Restate word for word the lines of the entries below, starting with the line that holds "minmaxV true a b) rfl rfl" and ending with the line that holds "rcpV rfl rfl", and no others.
+===+
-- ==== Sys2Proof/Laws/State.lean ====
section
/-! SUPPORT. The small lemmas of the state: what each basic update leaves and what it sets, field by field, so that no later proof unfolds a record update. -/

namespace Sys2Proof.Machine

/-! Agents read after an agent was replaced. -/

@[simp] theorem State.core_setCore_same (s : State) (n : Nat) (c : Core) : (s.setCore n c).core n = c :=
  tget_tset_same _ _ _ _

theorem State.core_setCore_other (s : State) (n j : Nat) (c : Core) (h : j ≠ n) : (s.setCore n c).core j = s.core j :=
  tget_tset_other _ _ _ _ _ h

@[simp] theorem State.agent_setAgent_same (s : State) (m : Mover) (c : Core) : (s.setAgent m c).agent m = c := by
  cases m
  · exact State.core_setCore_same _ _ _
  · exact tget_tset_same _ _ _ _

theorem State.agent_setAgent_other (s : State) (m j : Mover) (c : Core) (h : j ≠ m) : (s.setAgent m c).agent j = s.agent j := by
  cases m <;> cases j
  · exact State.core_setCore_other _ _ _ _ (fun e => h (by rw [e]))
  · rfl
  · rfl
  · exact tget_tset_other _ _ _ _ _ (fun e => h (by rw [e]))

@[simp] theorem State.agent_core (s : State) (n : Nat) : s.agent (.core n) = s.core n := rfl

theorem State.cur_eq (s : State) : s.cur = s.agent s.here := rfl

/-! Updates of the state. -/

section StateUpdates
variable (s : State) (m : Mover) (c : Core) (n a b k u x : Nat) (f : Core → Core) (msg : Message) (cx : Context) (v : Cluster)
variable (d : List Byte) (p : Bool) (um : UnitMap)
+===+
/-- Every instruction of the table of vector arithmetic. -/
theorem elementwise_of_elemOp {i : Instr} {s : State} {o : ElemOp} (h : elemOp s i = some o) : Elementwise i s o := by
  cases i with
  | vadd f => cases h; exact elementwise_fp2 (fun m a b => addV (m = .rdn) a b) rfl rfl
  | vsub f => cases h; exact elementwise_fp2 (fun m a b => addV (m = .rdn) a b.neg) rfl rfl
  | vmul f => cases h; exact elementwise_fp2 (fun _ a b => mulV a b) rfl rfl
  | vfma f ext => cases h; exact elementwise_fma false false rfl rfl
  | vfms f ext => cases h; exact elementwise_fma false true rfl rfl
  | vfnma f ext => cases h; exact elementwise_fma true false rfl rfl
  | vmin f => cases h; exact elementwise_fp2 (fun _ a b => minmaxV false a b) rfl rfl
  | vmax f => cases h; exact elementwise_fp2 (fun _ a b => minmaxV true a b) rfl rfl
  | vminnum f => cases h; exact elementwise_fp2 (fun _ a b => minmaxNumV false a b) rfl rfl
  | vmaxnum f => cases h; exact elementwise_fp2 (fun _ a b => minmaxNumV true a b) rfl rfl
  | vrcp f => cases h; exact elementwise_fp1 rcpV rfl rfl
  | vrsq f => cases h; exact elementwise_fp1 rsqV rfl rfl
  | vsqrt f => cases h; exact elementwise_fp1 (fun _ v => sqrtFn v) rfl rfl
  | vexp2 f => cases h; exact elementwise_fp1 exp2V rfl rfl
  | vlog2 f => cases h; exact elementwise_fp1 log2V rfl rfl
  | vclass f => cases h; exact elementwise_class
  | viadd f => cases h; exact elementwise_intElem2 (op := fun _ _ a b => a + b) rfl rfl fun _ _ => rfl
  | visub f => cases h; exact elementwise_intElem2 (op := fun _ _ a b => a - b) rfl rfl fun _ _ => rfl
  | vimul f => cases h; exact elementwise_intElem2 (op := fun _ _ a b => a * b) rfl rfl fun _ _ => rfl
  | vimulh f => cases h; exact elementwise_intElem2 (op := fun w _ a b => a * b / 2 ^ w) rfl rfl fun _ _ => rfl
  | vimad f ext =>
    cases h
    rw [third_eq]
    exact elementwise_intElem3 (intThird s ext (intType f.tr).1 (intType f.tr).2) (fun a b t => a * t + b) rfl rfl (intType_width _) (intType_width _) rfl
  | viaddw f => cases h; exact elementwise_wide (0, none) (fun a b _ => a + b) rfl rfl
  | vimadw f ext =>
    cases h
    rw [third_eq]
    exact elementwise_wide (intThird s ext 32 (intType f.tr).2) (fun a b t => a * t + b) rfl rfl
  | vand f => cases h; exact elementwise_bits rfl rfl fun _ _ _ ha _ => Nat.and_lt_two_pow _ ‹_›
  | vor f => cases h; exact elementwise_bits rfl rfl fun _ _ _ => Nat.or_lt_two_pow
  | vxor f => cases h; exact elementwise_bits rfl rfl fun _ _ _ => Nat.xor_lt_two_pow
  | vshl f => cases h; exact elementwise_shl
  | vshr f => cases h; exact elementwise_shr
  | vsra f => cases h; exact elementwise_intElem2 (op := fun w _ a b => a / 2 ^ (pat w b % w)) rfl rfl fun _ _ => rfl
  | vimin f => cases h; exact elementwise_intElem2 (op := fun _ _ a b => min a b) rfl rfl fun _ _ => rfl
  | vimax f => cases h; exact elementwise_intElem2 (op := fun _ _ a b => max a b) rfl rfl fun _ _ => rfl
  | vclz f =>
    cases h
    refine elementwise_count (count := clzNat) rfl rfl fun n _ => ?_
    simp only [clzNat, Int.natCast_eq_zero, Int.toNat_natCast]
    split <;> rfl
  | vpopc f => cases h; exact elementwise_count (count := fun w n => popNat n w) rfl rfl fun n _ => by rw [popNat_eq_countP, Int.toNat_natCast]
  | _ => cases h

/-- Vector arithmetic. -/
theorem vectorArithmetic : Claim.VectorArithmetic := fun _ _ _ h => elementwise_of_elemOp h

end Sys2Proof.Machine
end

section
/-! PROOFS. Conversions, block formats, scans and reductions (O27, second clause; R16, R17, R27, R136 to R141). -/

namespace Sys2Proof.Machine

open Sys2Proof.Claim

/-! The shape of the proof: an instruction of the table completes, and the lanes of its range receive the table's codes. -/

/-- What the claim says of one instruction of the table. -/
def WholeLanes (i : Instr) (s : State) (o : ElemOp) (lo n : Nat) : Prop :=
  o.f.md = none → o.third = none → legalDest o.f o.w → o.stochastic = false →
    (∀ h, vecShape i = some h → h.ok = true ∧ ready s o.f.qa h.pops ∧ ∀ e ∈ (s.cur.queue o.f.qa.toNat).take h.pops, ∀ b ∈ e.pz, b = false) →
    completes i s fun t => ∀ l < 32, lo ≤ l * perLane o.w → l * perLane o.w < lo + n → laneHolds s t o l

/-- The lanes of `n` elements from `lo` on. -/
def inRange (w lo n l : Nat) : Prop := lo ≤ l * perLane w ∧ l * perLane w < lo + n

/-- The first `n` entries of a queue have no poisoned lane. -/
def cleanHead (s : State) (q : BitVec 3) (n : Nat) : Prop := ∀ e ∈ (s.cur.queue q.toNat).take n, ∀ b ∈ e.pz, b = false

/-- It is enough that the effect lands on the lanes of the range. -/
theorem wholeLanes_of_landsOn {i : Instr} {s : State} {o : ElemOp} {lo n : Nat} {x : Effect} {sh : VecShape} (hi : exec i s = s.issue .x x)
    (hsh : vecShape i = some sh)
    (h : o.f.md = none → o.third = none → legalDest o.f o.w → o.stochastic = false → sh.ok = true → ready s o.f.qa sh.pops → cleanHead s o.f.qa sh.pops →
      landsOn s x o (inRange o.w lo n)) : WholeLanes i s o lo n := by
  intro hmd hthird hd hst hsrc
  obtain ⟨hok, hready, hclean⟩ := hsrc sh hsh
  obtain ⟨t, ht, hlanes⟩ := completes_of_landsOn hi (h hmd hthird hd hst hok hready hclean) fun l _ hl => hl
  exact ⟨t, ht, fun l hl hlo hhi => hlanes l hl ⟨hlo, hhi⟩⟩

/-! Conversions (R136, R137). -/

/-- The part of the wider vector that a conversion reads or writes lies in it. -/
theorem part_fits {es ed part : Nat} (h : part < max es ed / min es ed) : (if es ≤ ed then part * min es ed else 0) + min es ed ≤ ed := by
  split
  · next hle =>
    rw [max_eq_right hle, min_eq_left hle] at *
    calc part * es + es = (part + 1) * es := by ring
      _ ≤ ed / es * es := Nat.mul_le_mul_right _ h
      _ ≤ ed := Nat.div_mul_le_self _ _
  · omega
+===+
▶ _RESULT FOR THIS TASK_:
  | vmax f => cases h; exact elementwise_fp2 (fun _ a b => minmaxV true a b) rfl rfl
  | vminnum f => cases h; exact elementwise_fp2 (fun _ a b => minmaxNumV false a b) rfl rfl
  | vmaxnum f => cases h; exact elementwise_fp2 (fun _ a b => minmaxNumV true a b) rfl rfl
  | vrcp f => cases h; exact elementwise_fp1 rcpV rfl rfl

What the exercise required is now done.